In the records below, find the line that contains "-- ==== Sys2Proof/Syntax.lean" and the line that contains "its operand form", then retype exactly those two lines and every line between them.

---- Records provided

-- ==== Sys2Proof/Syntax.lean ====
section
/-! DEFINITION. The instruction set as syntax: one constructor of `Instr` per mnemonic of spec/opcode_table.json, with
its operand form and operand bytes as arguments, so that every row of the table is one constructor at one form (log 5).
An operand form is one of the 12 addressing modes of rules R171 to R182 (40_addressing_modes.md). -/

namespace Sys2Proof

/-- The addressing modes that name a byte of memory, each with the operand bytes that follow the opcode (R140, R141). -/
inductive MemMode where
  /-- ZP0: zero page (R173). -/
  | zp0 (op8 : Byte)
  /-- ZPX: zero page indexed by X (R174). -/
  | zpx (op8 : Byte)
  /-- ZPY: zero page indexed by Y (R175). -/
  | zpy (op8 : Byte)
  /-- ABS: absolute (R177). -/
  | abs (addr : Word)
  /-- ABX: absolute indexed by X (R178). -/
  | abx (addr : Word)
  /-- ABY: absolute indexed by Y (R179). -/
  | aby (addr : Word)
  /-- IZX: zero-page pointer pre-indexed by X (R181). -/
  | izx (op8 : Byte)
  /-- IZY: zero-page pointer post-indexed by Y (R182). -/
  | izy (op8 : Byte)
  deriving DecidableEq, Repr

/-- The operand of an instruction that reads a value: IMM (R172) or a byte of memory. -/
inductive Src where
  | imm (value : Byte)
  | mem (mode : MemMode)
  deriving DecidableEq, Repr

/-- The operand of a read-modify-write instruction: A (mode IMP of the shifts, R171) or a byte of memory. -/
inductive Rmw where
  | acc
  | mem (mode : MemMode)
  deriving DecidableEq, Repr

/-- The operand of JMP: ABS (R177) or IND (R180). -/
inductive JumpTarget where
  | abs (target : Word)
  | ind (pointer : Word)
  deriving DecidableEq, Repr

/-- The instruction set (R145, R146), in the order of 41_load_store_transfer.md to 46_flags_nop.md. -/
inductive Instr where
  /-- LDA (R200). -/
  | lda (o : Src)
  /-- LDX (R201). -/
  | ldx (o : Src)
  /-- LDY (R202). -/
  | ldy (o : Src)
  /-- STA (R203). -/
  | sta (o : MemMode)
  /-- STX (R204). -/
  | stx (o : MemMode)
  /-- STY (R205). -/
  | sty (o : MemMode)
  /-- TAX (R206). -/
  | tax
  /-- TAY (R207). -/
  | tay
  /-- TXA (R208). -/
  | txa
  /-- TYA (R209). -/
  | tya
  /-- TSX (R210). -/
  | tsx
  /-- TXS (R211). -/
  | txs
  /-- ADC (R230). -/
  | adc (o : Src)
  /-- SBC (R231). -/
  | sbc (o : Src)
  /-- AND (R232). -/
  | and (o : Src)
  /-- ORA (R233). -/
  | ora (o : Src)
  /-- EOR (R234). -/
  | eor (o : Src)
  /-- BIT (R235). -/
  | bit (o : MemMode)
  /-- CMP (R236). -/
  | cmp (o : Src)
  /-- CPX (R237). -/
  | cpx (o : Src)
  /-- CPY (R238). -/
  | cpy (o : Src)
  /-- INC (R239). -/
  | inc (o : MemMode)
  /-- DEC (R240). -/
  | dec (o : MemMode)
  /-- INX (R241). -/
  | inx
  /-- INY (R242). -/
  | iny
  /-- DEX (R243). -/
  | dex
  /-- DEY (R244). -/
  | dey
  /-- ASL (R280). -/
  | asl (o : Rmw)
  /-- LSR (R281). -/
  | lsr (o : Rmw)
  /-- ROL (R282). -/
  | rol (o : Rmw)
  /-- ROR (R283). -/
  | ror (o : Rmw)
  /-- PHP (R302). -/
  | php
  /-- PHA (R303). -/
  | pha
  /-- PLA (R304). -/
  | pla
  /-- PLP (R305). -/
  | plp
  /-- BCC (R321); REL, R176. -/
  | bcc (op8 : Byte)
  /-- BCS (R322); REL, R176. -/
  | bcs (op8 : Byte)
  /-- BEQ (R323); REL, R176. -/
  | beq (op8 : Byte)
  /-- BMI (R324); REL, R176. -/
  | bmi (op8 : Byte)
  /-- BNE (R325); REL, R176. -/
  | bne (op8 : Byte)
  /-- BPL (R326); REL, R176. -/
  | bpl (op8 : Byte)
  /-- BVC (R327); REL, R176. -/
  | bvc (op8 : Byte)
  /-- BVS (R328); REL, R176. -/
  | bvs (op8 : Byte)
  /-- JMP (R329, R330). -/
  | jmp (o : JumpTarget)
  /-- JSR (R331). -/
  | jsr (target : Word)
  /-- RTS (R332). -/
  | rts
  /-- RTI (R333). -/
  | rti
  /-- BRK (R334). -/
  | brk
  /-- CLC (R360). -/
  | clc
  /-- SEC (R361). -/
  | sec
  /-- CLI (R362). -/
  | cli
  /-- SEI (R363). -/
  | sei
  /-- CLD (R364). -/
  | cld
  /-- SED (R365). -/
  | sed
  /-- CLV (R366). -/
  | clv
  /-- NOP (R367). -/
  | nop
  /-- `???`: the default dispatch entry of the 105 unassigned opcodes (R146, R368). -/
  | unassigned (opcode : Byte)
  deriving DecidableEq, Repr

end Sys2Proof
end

--------
---- Records provided

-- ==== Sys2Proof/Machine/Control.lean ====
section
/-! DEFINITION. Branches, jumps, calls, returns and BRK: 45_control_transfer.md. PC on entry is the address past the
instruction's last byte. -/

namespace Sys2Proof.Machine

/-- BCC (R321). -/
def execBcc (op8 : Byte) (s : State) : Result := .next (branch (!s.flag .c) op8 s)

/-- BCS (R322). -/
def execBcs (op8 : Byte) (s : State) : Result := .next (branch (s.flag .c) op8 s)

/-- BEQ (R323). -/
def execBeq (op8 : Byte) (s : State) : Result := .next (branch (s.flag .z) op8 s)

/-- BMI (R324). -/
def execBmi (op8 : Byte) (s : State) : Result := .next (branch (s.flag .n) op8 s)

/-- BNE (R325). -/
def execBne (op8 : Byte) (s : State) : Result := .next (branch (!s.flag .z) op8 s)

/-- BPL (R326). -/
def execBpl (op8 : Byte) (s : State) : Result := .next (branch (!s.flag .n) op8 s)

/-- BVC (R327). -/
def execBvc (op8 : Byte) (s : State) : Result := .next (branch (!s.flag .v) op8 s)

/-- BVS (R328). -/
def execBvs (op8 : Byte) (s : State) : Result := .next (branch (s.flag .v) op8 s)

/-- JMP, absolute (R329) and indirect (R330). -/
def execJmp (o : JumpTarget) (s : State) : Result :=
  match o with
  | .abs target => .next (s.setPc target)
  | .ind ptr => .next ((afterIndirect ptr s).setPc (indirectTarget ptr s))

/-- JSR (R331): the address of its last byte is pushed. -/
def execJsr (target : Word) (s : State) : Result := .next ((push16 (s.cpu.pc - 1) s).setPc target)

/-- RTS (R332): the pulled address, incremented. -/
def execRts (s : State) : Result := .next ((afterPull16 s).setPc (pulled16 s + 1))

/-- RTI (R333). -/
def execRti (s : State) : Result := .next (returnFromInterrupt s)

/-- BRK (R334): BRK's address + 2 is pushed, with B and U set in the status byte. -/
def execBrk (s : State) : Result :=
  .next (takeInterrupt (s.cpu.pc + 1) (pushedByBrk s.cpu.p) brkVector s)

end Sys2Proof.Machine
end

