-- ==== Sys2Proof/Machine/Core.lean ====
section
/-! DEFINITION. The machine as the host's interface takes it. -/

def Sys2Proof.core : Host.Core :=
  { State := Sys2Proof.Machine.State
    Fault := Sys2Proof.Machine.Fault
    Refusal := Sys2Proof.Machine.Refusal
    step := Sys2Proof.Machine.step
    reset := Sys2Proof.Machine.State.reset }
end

--------

* Solution for this task *
-- ==== Sys2Proof/Syntax.lean ====
section
/-! DEFINITION. The instruction set as syntax: one constructor of `Instr` per mnemonic of spec/opcode_table.json, with
its operand form and operand bytes as arguments, so that every row of the table is one constructor at one form (log 5).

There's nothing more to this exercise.